You will work closely with engineers, data scientists, and researchers to ensure a reliable, scalable, and efficient data infrastructure that powers advanced analytics and modeling workflows. The primary focus of the team is driving and developing systems and services that enable Quantcast to scale its distributed storage and compute platform. The ideal candidate has a passion for large-scale distributed systems (e.g., HDFS and Spark).
What you'll do:
- Contribute to the development and optimization of large-scale data workflows using technologies such as Apache Spark or similar frameworks
- Debug and resolve issues in distributed environments, including data inconsistencies and job failures
- Maintain and enhance the services that support the distributed storage and compute platform
- Assist in deploying and maintaining production systems, including CI/CD workflows
- Work to make our platform more elastic and fault-tolerant
- Provide technical input into roadmaps for the team
- Write clean, maintainable, and well-tested code
Who you are:
- BS in computer science or equivalent experience
- 1-3 years of professional software engineering experience (internships included)
- You must be work-authorized in the United States without the need for employer sponsorship.
- This is a hybrid role based in our San Francisco.

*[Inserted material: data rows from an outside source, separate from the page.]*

-- ==== Sys2Proof/Machine/Ops.lean ====
section
/-! DEFINITION. The named operations over the register file, the clock, the recorder and the units that many meanings
share. Each changes only the parts it names. -/

namespace Sys2Proof.Machine

/-! ### The register file -/

/-- The committed value of the register at an address. -/
def Dev.reg (d : Dev) (a : Nat) : Word := sget 0 d.regs a

/-- The register file with one register replaced. -/
def Dev.setReg (d : Dev) (a : Nat) (w : Word) : Dev := { d with regs := sset 0 d.regs a w }

/-- The value of a field. -/
def Dev.f (d : Dev) (x : Fld) : Nat := bits (d.reg x.addr) x.hi x.lo

/-- The device with one field replaced; the register's other bits keep their values. -/
def Dev.setF (d : Dev) (x : Fld) (v : Nat) : Dev := d.setReg x.addr (withBits (d.reg x.addr) x.hi x.lo v)

/-- A counter field raised by `n`; every counter saturates at its largest value. -/
def Dev.bumpF (d : Dev) (x : Fld) (n : Nat) : Dev := d.setF x (satAdd (2 ^ x.width - 1) (d.f x) n)

/-- A field whose bits are set one by one and never cleared by the device (TICK_OVR, TICK_EVENT). -/
def Dev.orF (d : Dev) (x : Fld) (v : Nat) : Dev := d.setF x (d.f x ||| v)

/-- The preamplifier register of link `a` (Table 08.6). -/
def Dev.pa (d : Dev) (a : Act) (addr : Nat) : Word := sget 0 (d.preamp.get a) addr

def Dev.setPa (d : Dev) (a : Act) (addr : Nat) (w : Word) : Dev :=
  { d with preamp := d.preamp.set a (sset 0 (d.preamp.get a) addr w) }

def Dev.paF (d : Dev) (a : Act) (x : Fld) : Nat := bits (d.pa a x.addr) x.hi x.lo

def Dev.setPaF (d : Dev) (a : Act) (x : Fld) (v : Nat) : Dev :=
  d.setPa a x.addr (withBits (d.pa a x.addr) x.hi x.lo v)

/-- A value for a requester's read. -/
def Dev.answer (d : Dev) (who : Requester) (w : Word) : Dev := { d with reads := sset 0 d.reads who.key w }

/-- The next free value's index; the state's counter moves past it. -/
def Dev.tookFree (d : Dev) : Dev := { d with free := d.free + 1 }

/-- A command's next state: the device after its effect, the queue as it is. -/
def State.next (s : State) (d : Dev) : Host.Outcome State Fault Refusal := .next { s with dev := d }

/-! ### Units of one actuator -/

def Dev.onBlk (d : Dev) (a : Act) (g : Blocker → Blocker) : Dev := { d with blk := d.blk.set a (g (d.blk.get a)) }
def Dev.onChn (d : Dev) (a : Act) (g : Channel → Channel) : Dev := { d with chn := d.chn.set a (g (d.chn.get a)) }
def Dev.onDet (d : Dev) (a : Act) (g : Detect → Detect) : Dev := { d with det := d.det.set a (g (d.det.get a)) }
def Dev.onWr (d : Dev) (a : Act) (g : WritePath → WritePath) : Dev := { d with wr := d.wr.set a (g (d.wr.get a)) }
def Dev.onAssist (d : Dev) (a : Act) (g : Assist → Assist) : Dev :=
  { d with assist := d.assist.set a (g (d.assist.get a)) }
def Dev.onTnl (d : Dev) (a : Act) (g : Tenil → Tenil) : Dev := { d with tnl := d.tnl.set a (g (d.tnl.get a)) }
def Dev.onSrv (d : Dev) (a : Act) (g : Servo → Servo) : Dev := { d with srv := d.srv.set a (g (d.srv.get a)) }

/-! ### What the variant holds (R1, Table 00.2) -/

def Dev.hasAct (d : Dev) : Act → Bool
  | .a0 => true
  | .a1 => decide (d.variant ≠ .S)

def Dev.hasAssist (d : Dev) (a : Act) : Bool := d.hasAct a && decide (d.variant ≠ .C)

def Dev.hasFelt (d : Dev) : Bool := decide (d.variant ≠ .L)

/-- Port B is present when the variant holds it and the strap enables it (R38, R439). -/
def Dev.hasPortB (d : Dev) : Bool := decide (d.variant ≠ .P) && !d.portBOff

def Dev.hasPort (d : Dev) : Port → Bool
  | .A => true
  | .B => d.hasPortB

/-- Felt parity is on: the engine is present and FLT_CFG.ON is 1. -/
def Dev.feltOn (d : Dev) : Bool := d.hasFelt && decide (d.f Reg.FLT_CFG_ON = 1)

/-- SYS_CAPS as the variant and the strap give it (R38, Table 01.9). -/
def Dev.capsWord (d : Dev) : Word :=
  BitVec.ofNat 32 (0x18 <<< 20 ||| 0xC <<< 16 ||| d.variant.code <<< 8 ||| 1 <<< 7 ||| flag d.hasFelt <<< 6 |||
    flag d.hasPortB <<< 5 ||| 1 <<< 4 ||| flag (d.hasAssist .a1) <<< 3 ||| flag (d.hasAssist .a0) <<< 2 |||
    flag (d.hasAct .a1) <<< 1 ||| 1)

/-- Safe mode (R67). -/
def Dev.safe (d : Dev) : Bool := decide (d.f Reg.SIZ_STATUS_SAFE = 1)

/-! ### Power domains (R518) -/

/-- Domain `i` is on. -/
def Dev.domOn (d : Dev) (i : Nat) : Bool := testBit (d.f (Reg.PDM_ON_ON.nth (i / 32))) (i % 32)

/-- Domain `i` is in low mode. -/
def Dev.domLow (d : Dev) (i : Nat) : Bool := testBit (d.f (Reg.PDM_LOW_LOW.nth (i / 32))) (i % 32)

/-- A bit of a mask set or cleared. -/
def putBit (v n : Nat) (b : Bool) : Nat := if testBit v n = b then v else if b then v + 2 ^ n else v - 2 ^ n

def Dev.setDomOn (d : Dev) (i : Nat) (b : Bool) : Dev :=
  let x := Reg.PDM_ON_ON.nth (i / 32)
  d.setF x (putBit (d.f x) (i % 32) b)

def Dev.setDomLow (d : Dev) (i : Nat) (b : Bool) : Dev :=
  let x := Reg.PDM_LOW_LOW.nth (i / 32)
  d.setF x (putBit (d.f x) (i % 32) b)

/-- The power domain of lane e (Table 22.1). -/
def laneDomain (a : Act) (e : Nat) : Nat := 15 * a.idx + e

/-! ### The rotation clock (R16) -/

def Dev.wedges (d : Dev) : Nat := d.f Reg.TICK_CFG_WEDGES

/-- Bits [27:0] of the clock. -/
def Clock.pos28 (c : Clock) : Nat := c.wedge.toNat * 2 ^ 18 + c.phase.toNat

/-- The 48-bit clock value. -/
def Clock.val (c : Clock) : Nat := c.rev.toNat * 2 ^ 28 + c.pos28

/-- The clock source of Table 01.5: 0 stopped, 1 coarse, 2 fine, 3 flywheel. -/
def Dev.src (d : Dev) : Nat := d.f Reg.TICK_STATUS_SRC

/-- Phase units in one revolution. -/
def Dev.revUnits (d : Dev) : Nat := d.wedges * 2 ^ 18

/-- The clock as one count of phase units in which a revolution has `wedges` ticks. -/
def Dev.nowUnits (d : Dev) : Nat := d.clock.rev.toNat * d.revUnits + d.clock.pos28

/-- The next clock value, from now on, whose bits [27:0] equal a position, in the same count. -/
def Dev.dueAt (d : Dev) (pos : Nat) : Nat :=
  let r := d.revUnits
  if r = 0 then d.nowUnits else d.nowUnits + (pos % r + r - d.clock.pos28 % r) % r

/-- How far a clock value lies ahead of now, negative behind it, over the wrap of the revolution number. -/
def Dev.ahead (d : Dev) (full : Int) : Int :=
  let m : Int := 2 ^ 20 * d.revUnits
  let x := if m = 0 then 0 else (full - d.nowUnits) % m
  if m < 2 * x then x - m else x

/-- Ticks since the clock read zero. -/
def Dev.tickCount (d : Dev) : Nat := d.clock.rev.toNat * d.wedges + d.clock.wedge.toNat

/-- The clock moved to a wedge and phase, into the next revolution when that lies below where it stands, so that it
never goes back (R17, R22). -/
def Clock.moveTo (c : Clock) (wedge phase : Nat) : Clock :=
  let below := decide (wedge * 2 ^ 18 + phase < c.pos28)
  { c with
    rev := if below then c.rev + 1 else c.rev
    wedge := BitVec.ofNat 10 wedge
    phase := BitVec.ofNat 18 phase }

/-- The clock moved forward within its tick to a phase; it keeps its value when it is stopped or already past it. -/
def Dev.atPhase (d : Dev) (p : Nat) : Dev :=
  if d.src ≠ 0 ∧ d.clock.phase.toNat < p ∧ p < 2 ^ 18 then
    { d with clock := { d.clock with phase := BitVec.ofNat 18 p } }
  else d

/-- A step of start-up ends (R542): its time after power good is recorded and the next step is in progress. -/
def Dev.endStep (d : Dev) (s : Nat) : Dev :=
  (d.setF (Reg.SYS_BOOT_MS_MS.nth (s - 1)) (d.clock.nowNs / 1000000)).setF Reg.SYS_BOOT_STEP (Nat.min 11 (s + 1))

/-- The present instant in ns: the time of the last tick edge and the part of the tick that has passed. -/
def Dev.instantNs (d : Dev) : Nat := d.clock.nowNs + d.clock.phase.toNat * d.clock.period / 2 ^ 18

/-- A head select on link `a` has not settled yet (R231). -/
def Dev.settling (d : Dev) (a : Act) : Bool :=
  match (d.tnl.get a).selectAt with
  | none => false
  | some t => decide (d.instantNs < t + 10 * d.paF a Reg.PA_TIMING_HS_SETTLE)

/-- Whether a write or commit that arrives now misses the coming edge (R30); a stopped clock's phase says nothing. -/
def Dev.pastCutoff (d : Dev) : Bool := decide (d.src ≠ 0 ∧ 258048 ≤ d.clock.phase.toNat)

/-! ### The Hatband event recorder (R507 to R510) -/

/-- Whether record `i` lies in the frozen range (R512). -/
def Hatband.frozenAt (h : Hatband) (i : Nat) : Bool := h.frozen.any fun p => decide (i < p.2)

/-- Two events that coalesce (R509). -/
def HbRec.same (r q : HbRec) : Bool :=
  decide (r.code = q.code) && decide (r.block = q.block) && decide (r.arg0 = q.arg0) && decide (r.arg1 = q.arg1)

/-- One event written to the recorder: coalesced, appended, or the FULL record (R509, R510). -/
def Hatband.write (h : Hatband) (r : HbRec) : Hatband :=
  let n := h.recs.length
  let bump (l : HbRec) : Hatband :=
    { h with recs := h.recs.dropLast ++ [{ l with rep := satAdd 0xFFFF l.rep 1 }], seq := h.seq + 1 }
  match h.recs.getLast? with
  | none => { h with recs := [r], seq := h.seq + 1 }
  | some l =>
    if h.full then bump l
    else if l.same r && decide (l.rep < 0xFFFF) && !h.frozenAt (n - 1) then bump l
    else if n = 65535 then
      { h with recs := h.recs ++ [{ r with code := 0x001, block := 25, rep := 0, arg0 := 0, arg1 := 0 }],
               full := true, seq := h.seq + 1 }
    else { h with recs := h.recs ++ [r], seq := h.seq + 1 }

/-- The record an event makes now. -/
def Dev.hbRec (d : Dev) (code : Nat) (b : Block) (arg0 arg1 : Nat) : HbRec :=
  { code := code, block := b.index, rep := 0, boot := d.hb.boot % 65536, time := d.clock.nowNs / 1000,
    src := d.src, stamp := d.clock.pos28, arg0 := arg0 % 2 ^ 32, arg1 := arg1 % 2 ^ 32 }

/-- One Hatband event (R508): written, held in the queue while the recorder clears or has not loaded, or lost to a full
queue. -/
def Dev.event (d : Dev) (code : Nat) (b : Block) (arg0 arg1 : Nat) : Dev :=
  let r := d.hbRec code b arg0 arg1
  if d.hb.ready && !d.hb.clearing then { d with hb := d.hb.write r }
  else if d.hb.queue.length < 64 then { d with hb := { d.hb with queue := d.hb.queue ++ [r] } }
  else d.bumpF Reg.HBR_LOST_COUNT 1

/-- The event codes of Table 21.2. -/
def Ev.cleared : Nat := 0x002
def Ev.powerOn : Nat := 0x003
def Ev.absentWrite : Nat := 0x101
def Ev.unmappedWrite : Nat := 0x102
def Ev.writeIgnored : Nat := 0x103
def Ev.adaptClamp : Nat := 0x104
def Ev.safeMode : Nat := 0x105
def Ev.clockStep : Nat := 0x201
def Ev.flywheelLimit : Nat := 0x202
def Ev.csReload : Nat := 0x203
def Ev.rzRecord : Nat := 0x301
def Ev.wbStale : Nat := 0x302
def Ev.laneFail : Nat := 0x303
def Ev.unrecovered : Nat := 0x304
def Ev.preampFault : Nat := 0x305
def Ev.headFailing : Nat := 0x306
def Ev.load : Nat := 0x401
def Ev.retract : Nat := 0x402
def Ev.spindle : Nat := 0x403
def Ev.fenceRead : Nat := 0x501
def Ev.scrubUe : Nat := 0x502
def Ev.pounceLate : Nat := 0x503
def Ev.staleKey : Nat := 0x504
def Ev.takeover : Nat := 0x601
def Ev.semAbandoned : Nat := 0x602
def Ev.fwCommit : Nat := 0x611
def Ev.formatStart : Nat := 0x612
def Ev.formatDone : Nat := 0x613
def Ev.sanitizeStart : Nat := 0x614
def Ev.sanitizeDone : Nat := 0x615
def Ev.optionDefault : Nat := 0x701
def Ev.bootFallback : Nat := 0x702
def Ev.vaultUnsealed : Nat := 0x703
def Ev.flashBusFault : Nat := 0x704
/-- Any other rule that leaves a Hatband event. -/
def Ev.other : Nat := 0x0FF

/-- [4] actuator, [3:0] head, as event arguments and HEAD parameters hold them. -/
def headArg (a : Act) (h : Nat) : Nat := 16 * a.idx + h

/-! ### Faults reported to the fault manager (R529, R530) -/

/-- A fault reaches the fault manager's queue; CAUSE as in FMG_ELOG. -/
def Dev.reportFault (d : Dev) (u : FUnit) (cause : Nat) : Dev :=
  { d with fmg := { d.fmg with queue := d.fmg.queue ++ [(u, cause)] } }

/-! ### Generations (R32) -/

def Dev.gen (d : Dev) (u : UnitId) : Nat := sget 0 d.units.gens u.key

/-- The generation after this one: 1 to 255, wrapping from 255 to 1 (R32). -/
def nextGen (g : Nat) : Nat := if 255 ≤ g then 1 else g + 1

def Dev.isResetting (d : Dev) (u : UnitId) : Bool := sget false d.units.resetting u.key

def Dev.setResetting (d : Dev) (u : UnitId) (b : Bool) : Dev :=
  { d with units := { d.units with resetting := sset false d.units.resetting u.key b } }

def Dev.incGen (d : Dev) (u : UnitId) : Dev :=
  { d with units := { d.units with gens := sset 0 d.units.gens u.key (nextGen (d.gen u)) } }

/-- A unit's reset: its generation increments and it is resetting until its ready notice (R32, R34). -/
def Dev.resetUnit (d : Dev) (u : UnitId) : Dev := (d.incGen u).setResetting u true

/-- A requester's outstanding requests to a ready unit, in their original issue order, now carrying the unit's new
generation (R36). -/
def Units.replay (us : Units) (u : UnitId) (g : Nat) : Units :=
  let again (r : UnitReq) : UnitReq := if r.target = u then { r with targetGen := g } else r
  { us with outstanding := (us.outstanding ++ us.held.filter fun r => decide (r.target = u)).map again
            held := us.held.filter fun r => decide (r.target ≠ u) }

/-- The ready notice (R36). -/
def Dev.readyUnit (d : Dev) (u : UnitId) : Dev :=
  let d1 := d.setResetting u false
  { d1 with units := d1.units.replay u (d1.gen u) }

/-! ### Launch-lane events (R227 to R230) -/

/-- One bit of the CRC-8 of R227: polynomial x^8 + x^2 + x + 1. -/
def crc8Bit (c : Nat) (b : Bool) : Nat :=
  let top := testBit c 7
  let c' := (c * 2) % 256
  if top != b then c' ^^^ 0x07 else c'

/-- The CRC-8 over bits [n−1:0] of a number, most significant bit first. -/
def crc8 : Nat → Nat → Nat → Nat
  | 0, _, c => c
  | n + 1, v, c => crc8 n v (crc8Bit c (testBit v n))

/-- An event word (Table 08.2). -/
def eventWord (ty arg offset : Nat) : Word :=
  let v := (ty % 16) * 2 ^ 20 + (arg % 4096) * 2 ^ 8 + offset % 256
  BitVec.ofNat 32 (v * 256 + crc8 24 v 0)

/-- What the preamplifier does with an event word (Table 08.3). -/
def Dev.applyEvent (d : Dev) (a : Act) (e : Nat × Nat) : Dev :=
  if e.1 = 0x1 then
    if e.2 % 16 = d.paF a Reg.PA_HEAD_HEAD then d
    else ((d.setPaF a Reg.PA_HEAD_HEAD (e.2 % 16)).setPaF a Reg.PA_HEAD_WG 0).setPaF a Reg.PA_ASMON_LEVEL 0
  else if e.1 = 0x2 then d.setPaF a Reg.PA_HEAD_WG (e.2 % 2)
  else if e.1 = 0x3 then d.setPaF a Reg.PA_ASMON_LEVEL (e.2 % 1024)
  else if e.1 = 0x5 then d.setPaF a Reg.PA_HEAD_READERS (e.2 % 8)
  else if e.1 = 0xE then d.setPaF a Reg.PA_LINKCNT_COUNT (satAdd 0xFFFF (d.paF a Reg.PA_LINKCNT_COUNT) 1)
  else d

/-- An event raised for link `a`: gathered for the present instant's group and applied by the preamplifier at it. -/
def Dev.launch (d : Dev) (a : Act) (ty arg : Nat) : Dev :=
  (d.onTnl a fun t => { t with gather := t.gather ++ [(ty, arg)] }).applyEvent a (ty, arg)

/-- Split gathered events into groups of at most seven words, the head select first (R229, R230). -/
def groupsOf : Nat → List (Nat × Nat) → List (List Word)
  | 0, _ => []
  | _, [] => []
  | n + 1, e :: es =>
    groupsOf n (es.drop 6) ++ [((e :: es).take 7).map fun p => eventWord p.1 p.2 0]

/-- The gathered events sent as groups (R229). -/
def Dev.sendGroups (d : Dev) (a : Act) : Dev :=
  d.onTnl a fun t =>
    let sel := t.gather.filter fun p => decide (p.1 = 1)
    let rest := t.gather.filter fun p => decide (p.1 ≠ 1)
    { t with gather := [], groups := groupsOf t.gather.length (sel ++ rest) ++ t.groups }

/-! ### CRC-32 (IEEE 802.3), used by records, packets and images -/

def crc32Bit : Nat → Nat → Nat
  | 0, c => c
  | n + 1, c => crc32Bit n (if c % 2 = 1 then (c / 2) ^^^ 0xEDB88320 else c / 2)

def crc32Step (c : Nat) (b : Byte) : Nat := crc32Bit 8 (c ^^^ b.toNat)

/-- The CRC-32 of a byte string. -/
def crc32 (bs : List Byte) : Nat := (bs.foldl crc32Step 0xFFFFFFFF) ^^^ 0xFFFFFFFF

/-- The CRC-32 over words, each least significant byte first. -/
def crc32Words (ws : List Word) : Nat := crc32 (ws.flatMap fun w => bytesOfNat 4 w.toNat)

end Sys2Proof.Machine
end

To ensure a manageable commute for in-office days, candidates must reside within a 60-mile radius of San Francisco, CA. No relocation candidates at this time.

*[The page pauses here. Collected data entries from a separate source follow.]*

/-- AGING_COMPENSATION (R220, R206): one adaptation commit moves SP_OP and the integral together, or is refused whole. -/
def Dev.age (d : Dev) (a : Act) (h : Nat) : Dev :=
  let l := d.assist.get a
  let n : Nat := 2 ^ d.f (Reg.WAS_AGE_CFG_AGE_LOG2.on a)
  let mean : Int := Int.tdiv l.trimSum n
  if l.trimTicks < n then d
  else
    let d0 := d.onAssist a fun l => { l with trimSum := 0, trimTicks := 0 }
    if mean.natAbs < d.f (Reg.WAS_AGE_CFG_AGE_THR.on a) then d0
    else
      let rs := d.assistRecs a h
      let ok := rs.all fun p =>
        d.assistRecOk a h (agedWord (d.asTable a h p.1 p.2 1) mean) (d.asTable a h p.1 p.2 2) (d.asTable a h p.1 p.2 3)
          (d.asTable a h p.1 p.2 4)
      if !ok then
        (d0.bumpF (Reg.WAS_AS_CNT_FAULTS.on a) 1).event Ev.other (.was a) 0 0
      else
        let d1 := { d0 with conf := { d0.conf with
          adaptPending := d0.conf.adaptPending ++ rs.map fun p => d.ageSet a h mean p } }
        (d1.onAssist a fun l => { l with ageShift := mean * 256 }).onWr a fun w =>
          let hh := sget Health.fresh w.health h
          { w with health := sset Health.fresh w.health h { hh with aging := hh.aging + mean } }

def execAgingCompensation (a : Act) (head : Nat) (s : State) : Host.Outcome State Fault Refusal :=
  s.next (if s.dev.hasAssist a then s.dev.age a head else s.dev)

/-! ### Head health (R221, R222) -/

/-- The failed readers of a head (R157), a mask. -/
def Dev.readerFails (d : Dev) (a : Act) (h : Nat) : Nat := d.f ((Reg.AFE_RDR_FAIL_FAIL.nth h).on a)

def countTrue (l : List Bool) : Nat := (l.filter id).length

/-- The penalties of Table 07.5, in its order. -/
def Dev.penalties (d : Dev) (a : Act) (h : Nat) : List Nat :=
  let hh := sget Health.fresh (d.wr.get a).health h
  let rf := d.readerFails a h
  let trimMax := bits (d.asTable a h 0 0 2) 7 0
  let room := d.asIlim a h - trimMax - hh.qualified
  [40 * (flag (testBit rf 0) + flag (testBit rf 2)), 100 * flag (testBit rf 1),
   (if hh.aging ≤ 0 then 0 else if room = 0 then 100 else Nat.min 100 (100 * hh.aging.toNat / room)),
   Nat.min 80 (8 * countTrue hh.marks), Nat.min 80 (20 * (hh.writes.filter fun n => testBit n 0).length),
   Nat.min 80 (20 * (hh.writes.filter fun n => testBit n 1).length),
   Nat.min 60 (6 * (if hh.reads.length = 0 then 0 else countTrue hh.reads * 1000 / hh.reads.length))]

def Dev.score (d : Dev) (a : Act) (h : Nat) : Nat := 255 - (d.penalties a h).sum

/-- No reader that the head declares is usable (R222). -/
def Dev.noReader (d : Dev) (a : Act) (h : Nat) : Bool :=
  decide (sget 0 d.conf.readers (12 * a.idx + h) ≠ 0) && decide (d.readerMask a h = 0)

/-- HEAD_HEALTH_UPDATE (R221, R222, R540). -/
def Dev.healthUpdate (d : Dev) (a : Act) (h : Nat) : Dev :=
  let sc := d.score a h
  let hh := sget Health.fresh (d.wr.get a).health h
  let warn := decide (sc ≤ d.f (Reg.WAS_HH_THR_WARN.on a))
  let fail := decide (sc ≤ d.f (Reg.WAS_HH_THR_FAIL.on a)) || d.noReader a h || hh.noValue
  let wf := (Reg.WAS_HH_WARN.nth h).on a
  let newWarn := warn && decide (d.f wf = 0)
  let d1 := (d.setF ((Reg.WAS_HH_SCORE.nth h).on a) sc).setF wf (flag warn)
  let d2 := if newWarn then d1.raiseAll .headHealth else d1
  if fail then d2.headFailing a h else d2

def execHeadHealthUpdate (a : Act) (head : Nat) (s : State) : Host.Outcome State Fault Refusal :=
  s.next (if s.dev.hasAct a && decide (head < s.dev.conf.nh) then s.dev.healthUpdate a head else s.dev)

end Sys2Proof.Machine
end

- Familiarity with data processing frameworks such as Apache Spark, Hadoop, or similar.
- Familiarity with containerization tools (e.g., Docker and Kubernetes)
- Experience with workflow orchestration tools (e.g., Airflow) is a plus
- Proficient in Java and/or Python programming languages
- Linux system administration/automation experience
- Strong problem-solving and debugging skills
- Organized, detail-oriented personality
What you'll learn in this role:
- Hands-on experience with large-scale distributed systems in production.
- Exposure to real-world data science and modeling workflows.
- Best practices in building scalable and reliable data infrastructure.
- Collaboration across engineering and modeling teams.